We agree with the majority rule. The statute contains no requirement that the gun be loaded and a pistol is universally classified as a dangerous and deadly weapon even though not loaded. We accordingly rule that it is no defense to a charge of carrying a concealed weapon to show that it was not loaded.
Instruction No. 2 was the main verdict directing instruction. Defendant contends that the court erred in giving that instruction because it contained the statement that "it is not necessary that the state prove that the pistol was loaded." Such is said to have been a comment on the evidence. We do not agree. The sentence in question is clearly in accord with the law of this state. It was within the discretion of the trial court to include that cautionary statement in order to clarify the essential elements required for a verdict of guilty.
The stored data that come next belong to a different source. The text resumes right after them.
@[simp] theorem State.fatal_cfg (s : State) : s.fatal.cfg = s.cfg := rfl
@[simp] theorem State.fatal_ctx (s : State) :
    s.fatal.ctx =
      { s.ctx with initFailed := true, drdyEnabled := false, timerEnabled := false, state := .stopped } := rfl
@[simp] theorem State.fatal_shared (s : State) : s.fatal.shared = { s.shared with pending := 0#32 } := rfl
@[simp] theorem State.fatal_out (s : State) : s.fatal.out = s.out := rfl
@[simp] theorem State.fatal_faults (s : State) : s.fatal.faults = s.faults := rfl
@[simp] theorem State.fatal_env (s : State) : s.fatal.env = s.env := rfl

@[simp] theorem State.emit_cfg (s : State) (b : Batch) : (s.emit b).cfg = s.cfg := rfl
@[simp] theorem State.emit_ctx (s : State) (b : Batch) : (s.emit b).ctx = s.ctx := rfl
@[simp] theorem State.emit_shared (s : State) (b : Batch) : (s.emit b).shared = s.shared := rfl
@[simp] theorem State.emit_out (s : State) (b : Batch) :
    (s.emit b).out =
      { s.out with batches := s.out.batches ++ [b] } := rfl
@[simp] theorem State.emit_faults (s : State) (b : Batch) : (s.emit b).faults = s.faults := rfl
@[simp] theorem State.emit_env (s : State) (b : Batch) : (s.emit b).env = s.env := rfl

@[simp] theorem State.record_cfg (s : State) (r : OpOutcome) : (s.record r).cfg = s.cfg := rfl
@[simp] theorem State.record_ctx (s : State) (r : OpOutcome) : (s.record r).ctx = s.ctx := rfl
@[simp] theorem State.record_shared (s : State) (r : OpOutcome) : (s.record r).shared = s.shared := rfl
@[simp] theorem State.record_out (s : State) (r : OpOutcome) :
    (s.record r).out =
      { s.out with lastOutcome := some r } := rfl
@[simp] theorem State.record_faults (s : State) (r : OpOutcome) : (s.record r).faults = s.faults := rfl
@[simp] theorem State.record_env (s : State) (r : OpOutcome) : (s.record r).env = s.env := rfl

@[simp] theorem State.advanceCursor_cfg (s : State) : s.advanceCursor.cfg = s.cfg := rfl
@[simp] theorem State.advanceCursor_ctx (s : State) :
    s.advanceCursor.ctx =
      { s.ctx with cursor := (s.ctx.cursor + 1) % s.cfg.table.length } := rfl
@[simp] theorem State.advanceCursor_shared (s : State) : s.advanceCursor.shared = s.shared := rfl
@[simp] theorem State.advanceCursor_out (s : State) : s.advanceCursor.out = s.out := rfl
@[simp] theorem State.advanceCursor_faults (s : State) : s.advanceCursor.faults = s.faults := rfl
@[simp] theorem State.advanceCursor_env (s : State) : s.advanceCursor.env = s.env := rfl

@[simp] theorem State.flushed_cfg (s : State) : s.flushed.cfg = s.cfg := rfl
@[simp] theorem State.flushed_ctx (s : State) :
    s.flushed.ctx =
      { s.ctx with badframeStreak := 0, cntFifoReset := satInc s.ctx.cntFifoReset } := rfl
@[simp] theorem State.flushed_shared (s : State) : s.flushed.shared = { s.shared with pending := 0#32 } := rfl
@[simp] theorem State.flushed_out (s : State) : s.flushed.out = s.out := rfl
@[simp] theorem State.flushed_faults (s : State) : s.flushed.faults = s.faults := rfl
@[simp] theorem State.flushed_env (s : State) : s.flushed.env = s.env := rfl

@[simp] theorem State.setTemperature_cfg (s : State) (now : Time) (raw : Half) :
    (s.setTemperature now raw).cfg =
      s.cfg := rfl
@[simp] theorem State.setTemperature_ctx (s : State) (now : Time) (raw : Half) :
    (s.setTemperature now raw).ctx =
      { s.ctx with tempRaw := some raw, temperature := some (Config.tempConvert raw), tTemp := some now } := rfl
@[simp] theorem State.setTemperature_shared (s : State) (now : Time) (raw : Half) :
    (s.setTemperature now raw).shared =
      s.shared := rfl
@[simp] theorem State.setTemperature_out (s : State) (now : Time) (raw : Half) :
    (s.setTemperature now raw).out =
      s.out := rfl
@[simp] theorem State.setTemperature_faults (s : State) (now : Time) (raw : Half) :
    (s.setTemperature now raw).faults =
      s.faults := rfl
@[simp] theorem State.setTemperature_env (s : State) (now : Time) (raw : Half) :
    (s.setTemperature now raw).env =
      s.env := rfl

@[simp] theorem State.enterFifoRead_cfg (s : State) (now : Time) : (s.enterFifoRead now).cfg = s.cfg := rfl
@[simp] theorem State.enterFifoRead_ctx (s : State) (now : Time) :
    (s.enterFifoRead now).ctx =
      { s.ctx with
        state := .fifoRead, configFailStreak := 0, drdyEnabled := s.cfg.drdyAvailable
        tDrdy := some now, busErrorStreak := 0, badframeStreak := 0 } := rfl
@[simp] theorem State.enterFifoRead_shared (s : State) (now : Time) : (s.enterFifoRead now).shared = s.shared := rfl
@[simp] theorem State.enterFifoRead_out (s : State) (now : Time) : (s.enterFifoRead now).out = s.out := rfl
@[simp] theorem State.enterFifoRead_faults (s : State) (now : Time) : (s.enterFifoRead now).faults = s.faults := rfl
@[simp] theorem State.enterFifoRead_env (s : State) (now : Time) : (s.enterFifoRead now).env = s.env := rfl

@[simp] theorem State.reconfigure_cfg (s : State) : s.reconfigure.cfg = s.cfg := rfl
@[simp] theorem State.reconfigure_ctx (s : State) :
    s.reconfigure.ctx =
      { s.ctx with state := .configure, cursor := if s.cfg.cursorResetOnConfigure then 0 else s.ctx.cursor } := rfl
@[simp] theorem State.reconfigure_shared (s : State) : s.reconfigure.shared = s.shared := rfl
@[simp] theorem State.reconfigure_out (s : State) : s.reconfigure.out = s.out := rfl
@[simp] theorem State.reconfigure_faults (s : State) : s.reconfigure.faults = s.faults := rfl
@[simp] theorem State.reconfigure_env (s : State) : s.reconfigure.env = s.env := rfl

@[simp] theorem State.badBatch_cfg (s : State) : s.badBatch.cfg = s.cfg := rfl
@[simp] theorem State.badBatch_ctx (s : State) :
    s.badBatch.ctx =
      { s.ctx with badframeStreak := s.ctx.badframeStreak + 1 } := rfl
@[simp] theorem State.badBatch_shared (s : State) : s.badBatch.shared = s.shared := rfl
@[simp] theorem State.badBatch_out (s : State) : s.badBatch.out = s.out := rfl
@[simp] theorem State.badBatch_faults (s : State) : s.badBatch.faults = s.faults := rfl
@[simp] theorem State.badBatch_env (s : State) : s.badBatch.env = s.env := rfl

@[simp] theorem State.markStall_cfg (s : State) (now : Time) (drdySeen : Bool) :
    (s.markStall now drdySeen).cfg =
      s.cfg := rfl
@[simp] theorem State.markStall_ctx (s : State) (now : Time) (drdySeen : Bool) :
    (s.markStall now drdySeen).ctx =
      { s.ctx with tDrdy := if stalled now drdySeen s then some now else s.ctx.tDrdy } := rfl
@[simp] theorem State.markStall_shared (s : State) (now : Time) (drdySeen : Bool) :
    (s.markStall now drdySeen).shared =
      s.shared := rfl
@[simp] theorem State.markStall_out (s : State) (now : Time) (drdySeen : Bool) :
    (s.markStall now drdySeen).out =
      s.out := rfl
@[simp] theorem State.markStall_faults (s : State) (now : Time) (drdySeen : Bool) :
    (s.markStall now drdySeen).faults =
      s.faults := rfl
@[simp] theorem State.markStall_env (s : State) (now : Time) (drdySeen : Bool) :
    (s.markStall now drdySeen).env =
      s.env := rfl

@[simp] theorem State.consumePending_cfg (s : State) (now : Time) : (s.consumePending now).cfg = s.cfg := rfl
@[simp] theorem State.consumePending_ctx (s : State) (now : Time) :
    (s.consumePending now).ctx =
      if drdyPending s then s.ctx.noteDrdy now else s.ctx := rfl
@[simp] theorem State.consumePending_shared (s : State) (now : Time) :
    (s.consumePending now).shared =
      { s.shared with pending := 0#32 } := rfl
@[simp] theorem State.consumePending_out (s : State) (now : Time) : (s.consumePending now).out = s.out := rfl
@[simp] theorem State.consumePending_faults (s : State) (now : Time) : (s.consumePending now).faults = s.faults := rfl
@[simp] theorem State.consumePending_env (s : State) (now : Time) : (s.consumePending now).env = s.env := rfl

@[simp] theorem State.clearCounters_cfg (s : State) : s.clearCounters.cfg = s.cfg := rfl
@[simp] theorem State.clearCounters_ctx (s : State) :
    s.clearCounters.ctx =
      { s.ctx with
        cntBadRegister := 0#64, cntBadTransfer := 0#64, cntFifoEmpty := 0#64
        cntFifoOverflow := 0#64, cntFifoReset := 0#64 } := rfl
@[simp] theorem State.clearCounters_shared (s : State) : s.clearCounters.shared = s.shared := rfl
@[simp] theorem State.clearCounters_out (s : State) : s.clearCounters.out = s.out := rfl
@[simp] theorem State.clearCounters_faults (s : State) : s.clearCounters.faults = s.faults := rfl
@[simp] theorem State.clearCounters_env (s : State) : s.clearCounters.env = s.env := rfl
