/-- Step 2 after a register check that found nothing wrong, seen from the state the tick starts in (R154). -/
theorem fifoStep_eq {s : State} (h : (checkStep s.clockValue (prologue s)).1 = .matched) :
    fifoStep s.clockValue (drdyPending s) (afterCheck s) = afterWork s := by
  obtain ⟨hg, hc, -⟩ := checkStep_matched h
  have e1 : (afterCheck s).ctx.drdyEnabled = s.ctx.drdyEnabled := by
    rw [afterCheck, hc, prologue_ctx_eq]
    split <;> rfl
  have e2 : (afterCheck s).cfg = s.cfg := hg
  have e3 : (afterCheck s).ctx.tDrdy = (prologue s).ctx.tDrdy := by
    rw [afterCheck, hc]
    split <;> rfl
  have e4 : (s.shared.pending != 0#32) = drdyPending s := by
    by_cases hp : s.shared.pending = 0#32
    · simp [drdyPending, hp]
    · have : 0 < s.shared.pending.toNat := Nat.pos_of_ne_zero fun h => hp (BitVec.eq_of_toNat_eq h)
      simp [drdyPending, hp, this]
  have es : stalled s.clockValue (drdyPending s) (afterCheck s) = stallAt s := by
    unfold stalled stallAt
    by_cases hp : s.shared.pending = 0#32
    · rw [e1, e2, e3, prologue_ctx_quiet hp]
      simp only [drdyPending, hp]
      rfl
    · have hd : drdyPending s = true := by rw [← e4]; simpa using hp
      simp [hd, hp]
  have ew : fifoWorkDue s.clockValue (drdyPending s) (afterCheck s) = fifoWorkAt s := by
    rw [fifoWorkDue, fifoWorkAt, es, e1, e4]
  unfold fifoStep afterWork workStart State.markStall
  rw [ew, es]

/-- A FIFO_READ tick is its arm, in terms of the state after the check (R151). -/
theorem armFifoRead_matched {s : State} (h : (checkStep s.clockValue (prologue s)).1 = .matched) :
    armFifoRead s.clockValue (drdyPending s) (prologue s) =
      (afterWork s).map fun r => finishFifoRead s.clockValue r.1 r.2 := by
  have hs := fifoStep_eq h
  unfold afterCheck at hs
  unfold armFifoRead
  split <;> rename_i hk <;> rw [hk] at h hs
  · cases h
  · cases h
  · rw [hs]
    cases afterWork s <;> rfl

end Sys2Proof.Machine
end

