/-- Each outcome of the count and of the batch, and both sides of the bad-frame threshold. -/
theorem test_witness_FifoOutcomesInATick :
    ((working []).shared.tickRequested = true ∧ clockRuns (working []) = true ∧ (working []).ctx.state = .fifoRead ∧
      (checkStep (working []).clockValue (prologue (working []))).1 = .matched ∧ fifoWorkAt (working []) = true) ∧
    (readFifoCount (workStart (working [answerErr]))).1 = .busErr ∧
    (readFifoCount (workStart (working [answerByte 0, answerByte 0]))).1 = .empty ∧
    (readFifoCount (workStart (working [answerByte 11, answerByte 0]))).1 = .overflow ∧
    (readFifoCount (workStart (working [answerByte 2, answerByte 0]))).1 = .count 2 ∧
    batchOutcome (working [answerByte 2, answerByte 0, block [f0, f1]]) = some .ok ∧
    batchOutcome (working [answerByte 2, answerByte 0, answerErr]) = some .busErr ∧
    batchOutcome (working [answerByte 2, answerByte 0, block [f0, fN]]) = some (.badFrame 1) ∧
    batchOutcome (working [answerByte 2, answerByte 0, block [f0]]) = some .badLength ∧
    1 + 1 < boot.cfg.badframeResetThreshold ∧ boot.cfg.badframeResetThreshold ≤ 2 + 1 := by decide

/-- A batch dated before time 0 ends such a tick in its fault. -/
theorem test_witness_FifoOutcomesInATick_fault :
    ∃ f, fifoRead 500#64 2 (ready 5#32 500#64 [block [f0, f1]]) = .error f := ⟨_, rfl⟩

/-- R156's four cases: the update runs, fails, is not due, or is left out after a bus error of the check or of the work. -/
theorem test_witness_TemperatureUpdateInATick :
    ((0#64 : Time) ≤ 100#64 ∧ due 100 100#64 (some 0#64) = true ∧ due 101 100#64 (some 0#64) = false) ∧
    (∃ v, afterWork (working [answerByte 0, answerByte 0, answerByte 0x34, answerByte 0x12]) = .ok (false, v) ∧
      (v.answer (.read 0x20#8)).error = false ∧ due boot.cfg.tempIntervalUs 7000#64 none = true) ∧
    (∃ v, afterWork (working [answerByte 0, answerByte 0, answerErr]) = .ok (false, v) ∧
      (v.answer (.read 0x20#8)).error = true) ∧
    (∃ v, afterWork (paced 12000#64) = .ok (false, v) ∧
      due (paced 12000#64).cfg.tempIntervalUs 12000#64 (paced 12000#64).ctx.tTemp = false) ∧
    (∃ v, afterWork (working [answerErr]) = .ok (true, v)) ∧
    (checkStep 7000#64 (prologue (ready 5#32 7000#64 [answerErr]))).1 = .busErr :=
  ⟨by decide, ⟨_, rfl, by decide⟩, ⟨_, rfl, by decide⟩, ⟨_, rfl, by decide⟩, ⟨_, rfl⟩, by decide⟩

theorem test_witness_StoppingTicks :
    (asked .requestStop 0 []).shared.tickRequested = true ∧ clockRuns (asked .requestStop 0 []) = true ∧
    (asked .stopped 0 []).ctx.state = .stopped ∧ (asked .stopped 0 []).shared.pending = 0#32 := by decide

theorem test_witness_DataReadySignal : boot.ctx.drdyEnabled = false ∧ (ready 0 0 []).ctx.drdyEnabled = true := by decide

theorem test_witness_TimerExpiry :
    boot.ctx.timerEnabled = true ∧ ({ boot with ctx.timerEnabled := false } : State).ctx.timerEnabled = false := by decide

theorem test_witness_CmdStart : boot.ctx.state ≠ .stopped ∧ (asked .stopped 0 []).ctx.state = .stopped := by decide

theorem test_witness_CmdStop : boot.ctx.state ≠ .stopped ∧ (asked .stopped 0 []).ctx.state = .stopped := by decide

/-- A step into WAIT_FOR_RESET and one into FIFO_READ. -/
theorem test_witness_TransitionTable :
    (∃ t, exec .tick (asked .reset 0 [answerOk]) = .next t ∧ t.ctx.state = .waitForReset) ∧
    ∃ t, exec .tick (asked .configure 0 (badReadback.take 7 ++ [answerByte 0x10, answerByte 3])) = .next t ∧
      t.ctx.state = .fifoRead := ⟨⟨_, rfl, by decide⟩, _, rfl, by decide⟩

/-- Creation meets the invariant's premises, and a step of it answers a next state. -/
theorem test_witness_StepKeepsTheInvariant :
    boot.cfg.wf = true ∧ boot.ctx.cursor < boot.cfg.table.length ∧ boot.ctx.configFailStreak < boot.cfg.configAttemptMax ∧
    boot.ctx.busErrorStreak < boot.cfg.busErrorResetThreshold ∧ boot.ctx.tReset = none ∧ boot.ctx.timerEnabled = true ∧
    ∃ t, step (placed 0x53000000#32) = .next t :=
  ⟨by decide, by decide, by decide, by decide, by decide, by decide, _, rfl⟩

/-- The invariant itself at the state the step witness runs from. -/
theorem test_witness_StepKeepsTheInvariant_inv : Inv (placed 0x53000000#32) where
  params := by decide
  ctx := by constructor <;> simp [placed, boot, State.create, Ctx.created, StampOk, Params.vectors, vectorTable]

theorem test_witness_ResetMeetsTheInvariant : Params.vectors.wf = true := by decide

theorem test_witness_FifoAccessStaysInFifoRead :
    boot.cfg.harnessMode = false ∧ FifoAccessOnlyInFifoRead boot ∧ ∃ t, step (placed 0x53000000#32) = .next t :=
  ⟨by decide, fun e he => absurd he (by simp [boot, State.create]), _, rfl⟩

theorem test_witness_ConsumerSeesValidBatches :
    boot.cfg.wf = true ∧ BatchesOk boot ∧ ∃ t, step (placed 0x53000000#32) = .next t :=
  ⟨by decide, fun e he => absurd he (by simp [boot, State.create]), _, rfl⟩

theorem test_witness_CountersAreMonotonic :
    (∃ t, exec .readFifoCount (harness 0 [answerByte 0, answerByte 0]) = .next t) ∧ Instr.readFifoCount ≠ .cmdReset :=
  ⟨⟨_, rfl⟩, by decide⟩

theorem test_witness_HistoriesAppendOnly : ∃ t, exec .cmdPrintDiagnostics boot = .next t := ⟨_, rfl⟩

end Sys2Proof.Machine.Test
end

/-!
The family 00_scope: which parameter sets `step` refuses. The checks of R13 and R10 are stated as facts about the parameters,
and no operation answers the refusal of an ill-formed set, so that refusal comes from the checks alone.
-/

namespace Sys2Proof
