-- ==== Sys2Proof/Syntax.lean ====
section
/-! DEFINITION. The commands of the block and their operand types.

A command is what the outside brings: a register write, a host access, a pin, a message, or an event of one of the
device's own engines whose moment the spec leaves to time. Operands carry what the event says and the state cannot
know: pin levels, conversion codes, message fields, bytes that lie in host memory. Packet commands name the queue; the
packet's bytes are in the queue's fetch buffer. Gangs are named `core × 64 + quarter × 16 + slot`. -/

namespace Sys2Proof

/-- A command queue: an admin queue, a queue of a partition, or a worker's forward queue (R132, R388). -/
inductive QueueId where
  | admin (a : Nat)
  | part (p k : Nat)
  | fwd (k : Nat)
  deriving DecidableEq, Repr

/-- What the ROM reads of a pilot image (Table 2-3), with the outcome of the digests and the signature. -/
structure ImageInfo where
  /-- The source answered and was read without error (R34 reason 6, R36). -/
  readable : Bool
  magic : Word
  hdrVer : Word
  bodyLen : Nat
  svn : Word
  version : Word
  /-- The reserved bytes are zero. -/
  reservedZero : Bool
  /-- SHA-384 of the public key equals the fuse block's key hash. -/
  keyOk : Bool
  sigOk : Bool
  digestOk : Bool
  /-- SHA-384 of the body. -/
  digest : BitVec 384
  deriving DecidableEq, Repr

/-- What a GET_MEASUREMENTS asks for: how many there are, one index, or all the transport may see (R433). -/
inductive MeasReq where
  | count
  | index (n : Nat)
  | all
  deriving DecidableEq, Repr

/-- An IDE_KM message (R430, R487). Stream 0 is the link stream, 1 + f the selective stream of function f (Table 3-1). -/
inductive IdeKm where
  | query
  | keyProg (stream : Nat)
  | setGo (stream : Nat)
  | setStop (stream : Nat)
  deriving DecidableEq, Repr

/-- An MCTP packet as it arrives (R481, R492): binding 0 SMBus, 1 PCIe VDM. -/
structure MctpPacket where
  binding : Nat
  source : Nat
  som : Bool
  eom : Bool
  seq : Nat
  payload : List Byte
  /-- The PEC of the SMBus transaction matches (R479). -/
  pecOk : Bool
  deriving DecidableEq, Repr

/-- Errors that a memory's code shows as the command reads it: the 64 B unit (DPA ÷ 64), and whether the error is
uncorrectable (R284, R315, R316, R439). A unit that the command does not read shows none. -/
abbrev EccErrs := List (Nat × Bool)

/-- A BAR2 access; a read meets the errors of what it reads. -/
inductive Bar2Acc where
  | read (len : Nat) (ecc : EccErrs)
  | write (bytes : List Byte)
  deriving DecidableEq, Repr

/-- What `st` stores of each lane: the bytes of an access, and the errors of the units it stores to (R439). -/
structure StoreAcc where
  len : Nat
  ecc : EccErrs
  deriving DecidableEq, Repr

/-- What an access to memory brings back: the host refused the translation (R292), or the bytes of a read of host memory, a
byte of a poisoned response being absent; and the errors that device memory shows. -/
structure HostMem where
  refused : Bool
  bytes : List (Option Byte)
  ecc : EccErrs := []
  deriving DecidableEq, Repr

/-- An error that a home or an L2 finds at a request (R319, R439, R442): none; in the line's directory entry; in the L2 copy of
the requesting die; in memory. -/
inductive HomeErr where
  | ok
  | dir
  | l2 (uncorrectable : Bool)
  | mem (ecc : EccErrs)
  deriving DecidableEq, Repr

/-- What comes with a request to a home: the L2 way that a fill takes (R299), the data of a host's writeback, and an error that
is found. -/
structure HomeBody where
  way : Nat
  data : List Byte
  err : HomeErr
  deriving DecidableEq, Repr

/-- The combining buffer that drains: its core, and which 64 B units of its oldest entry show an uncorrectable error (R311,
R439). -/
structure DrainUnit where
  core : Nat
  bad : Byte
  deriving DecidableEq, Repr

/-- A fleet message (Table 16-1): its header fields and its body. -/
structure FleetMsg where
  cls : Nat
  sub : Nat
  src : Nat
  dst : Nat
  hops : Nat
  epoch : Nat
  msgId : DWord
  body : List Byte
  /-- R66: of a STATUS or read data, the partition of the request that it answers, where one is concerned. -/
  forPart : Option Nat := none
  deriving DecidableEq, Repr

/-- What one sequenced flit carries: piece `idx` of `cnt` of a fleet message, in a credit pool (R57, Table 3-6). -/
structure HwsPayload where
  pool : Nat
  idx : Nat
  cnt : Nat
  msg : FleetMsg
  deriving DecidableEq, Repr

/-- A flit as it is received: what its FEC codewords and CRC showed, its header (Table 3-4), and its payload; an idle flit
has none. -/
structure HwsFlit where
  fecCorrected : Bool
  fecBad : Bool
  crcOk : Bool
  seq : BitVec 12
  ack : BitVec 12
  nak : Bool
  crPool : Nat
  crCount : Nat
  body : Option HwsPayload
  deriving DecidableEq, Repr

/-- The classes of a Hawser credit grant (Table 3-7a, magic 0x4D). -/
structure CreditGrant where
  strict : Word
  ctrl : Nat
  sync : Nat
  req : Nat
  rsp : Nat
  deriving DecidableEq, Repr

/-- A HAIL record (Table 3-7): its fields, and whether the reserved bytes are zero. -/
structure HailRec where
  magic : Byte
  version : Byte
  role : Byte
  port : Byte
  serial : DWord
  fleetId : Word
  session : BitVec 16
  caps : BitVec 16
  proto : BitVec 16
  reservedZero : Bool
  deriving DecidableEq, Repr

/-- A coefficient request record (Table 3-7a, magic 0x45). -/
structure CoeffReq where
  lane : Nat
  req : Nat
  tap : Nat
  preset : Nat
  resp : Nat
  status : Nat
  ber : BitVec 16
  deriving DecidableEq, Repr

/-- A lane mask record (Table 3-7a, magic 0x44). -/
structure LaneMask where
  rxMask : BitVec 8
  groups : BitVec 2
  cwLock : BitVec 2
  deriving DecidableEq, Repr

/-- What the own receiver found of its lanes in DESKEW (R60): codeword lock by group, and the skew between lanes in ns. -/
structure DeskewState where
  lock : BitVec 2
  skew : Nat
  deriving DecidableEq, Repr

/-- Where a register access goes: PF BAR0, the BAR0 of VF n, or the MSI-X message control in the configuration space of a
function, 0 the PF and n + 1 VF n (R468, R471, R475). -/
inductive RegSpace where
  | pf
  | vf (n : Nat)
  | msixCtl (fn : Nat)
  deriving DecidableEq, Repr

/-- What a PMBus transaction with a core regulator brings (R108, R129): whether VOUT_MODE reports ULINEAR16; READ_VOUT in mV,
within the 1 ms in which the supply must settle. -/
inductive PmbAnswer where
  | mode (ulinear16 : Bool)
  | vout (mv : Nat)
  deriving DecidableEq, Repr

/-- The outcomes of stages 10 and 11 that a wake from DEEP repeats in full (R131): dies whose PLL did not lock, cores and
dies that fail BIST, stacks that fail training. -/
structure Retrain where
  pllFail : BitVec 8
  badCores : List Nat
  badUncore : BitVec 8
  hbmFail : BitVec 8
  deriving DecidableEq, Repr

/-- Kinds of coherence request (Table 12-7). -/
inductive ReqKind where
  | readShared | readOwn | upgrade | writeBack | evict
  deriving DecidableEq, Repr

/-- Vector arithmetic (R257; Table 9-3 names `add` and `fma` as examples, log 50). -/
inductive VecOp where
  | add | sub | mul | fma
  deriving DecidableEq, Repr

/-- Special functions (Table 10-5). -/
inductive SfuFn where
  | rcp | rsqrt | sqrt | exp2 | log2 | sin | cos
  deriving DecidableEq, Repr

/-- Rounding modes of an instruction (R247). -/
inductive RMode where
  | even | zero | stoch
  deriving DecidableEq, Repr

/-- Atomic operations on a cluster word (R223; log 50). -/
inductive AtomOp where
  | add | min | max | and | or | xor | exch | cas
  deriving DecidableEq, Repr

/-- Types of `mem.add` and `dfr.add` (R356). -/
inductive AddTy where
  | u32 | s32 | u64 | s64 | f32
  deriving DecidableEq, Repr

/-- Where `ld.tile` puts what it loads: a `v` register, or local memory at the offsets that a `v` register holds (R295). -/
inductive TileDst where
  | reg (r : Nat)
  | loc (r : Nat)
  deriving DecidableEq, Repr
The final contention of defendant is that the forms of verdict were improper because they did not contain the word "feloniously." The form of verdict actually used and returned by the jury was: "We, the jury in the above entitled cause, find the defendant guilty of carrying concealed weapon as charged but are unable to agree upon punishment." As indicated, defendant contends that the word "feloniously" should have appeared before the word "carrying." The amended information charged that defendant "did unlawfully and feloniously carry concealed upon his person a certain deadly and dangerous weapon, to wit: 9 M.M. Caliber `Browning' Automatic Pistol * * *." Instruction No. 2 required a finding that "the defendant, Eddie Dorsey, did intentionally and feloniously carry concealed on his person * * *." We rule this contention against defendant. It is certainly not necessary that the verdict contain the essential elements of the offense. Rule 27.01 (c) provides that "the jury shall specify in their verdict the offense of which the defendant is found guilty." The verdict in this case clearly complies with that rule. Moreover, as indicated, as a requirement for finding guilt the jury had been required by the instruction to find that defendant "did intentionally and feloniously carry * * *." We rule that the forms of verdict were not erroneous.
The judgment is affirmed.
BARDGETT, J., concurs in separate concurring opinion filed.
SEILER, J., concurs, and concurs in separate concurring opinion of BARDGETT, J.
I concur in the opinion of Holman, P. J. However, I desire to state that, in my opinion, the testimony relating to the reason why the appellant had the gun was properly admitted because this evidence could be considered as a mitigating factor in connection with fixing the punishment.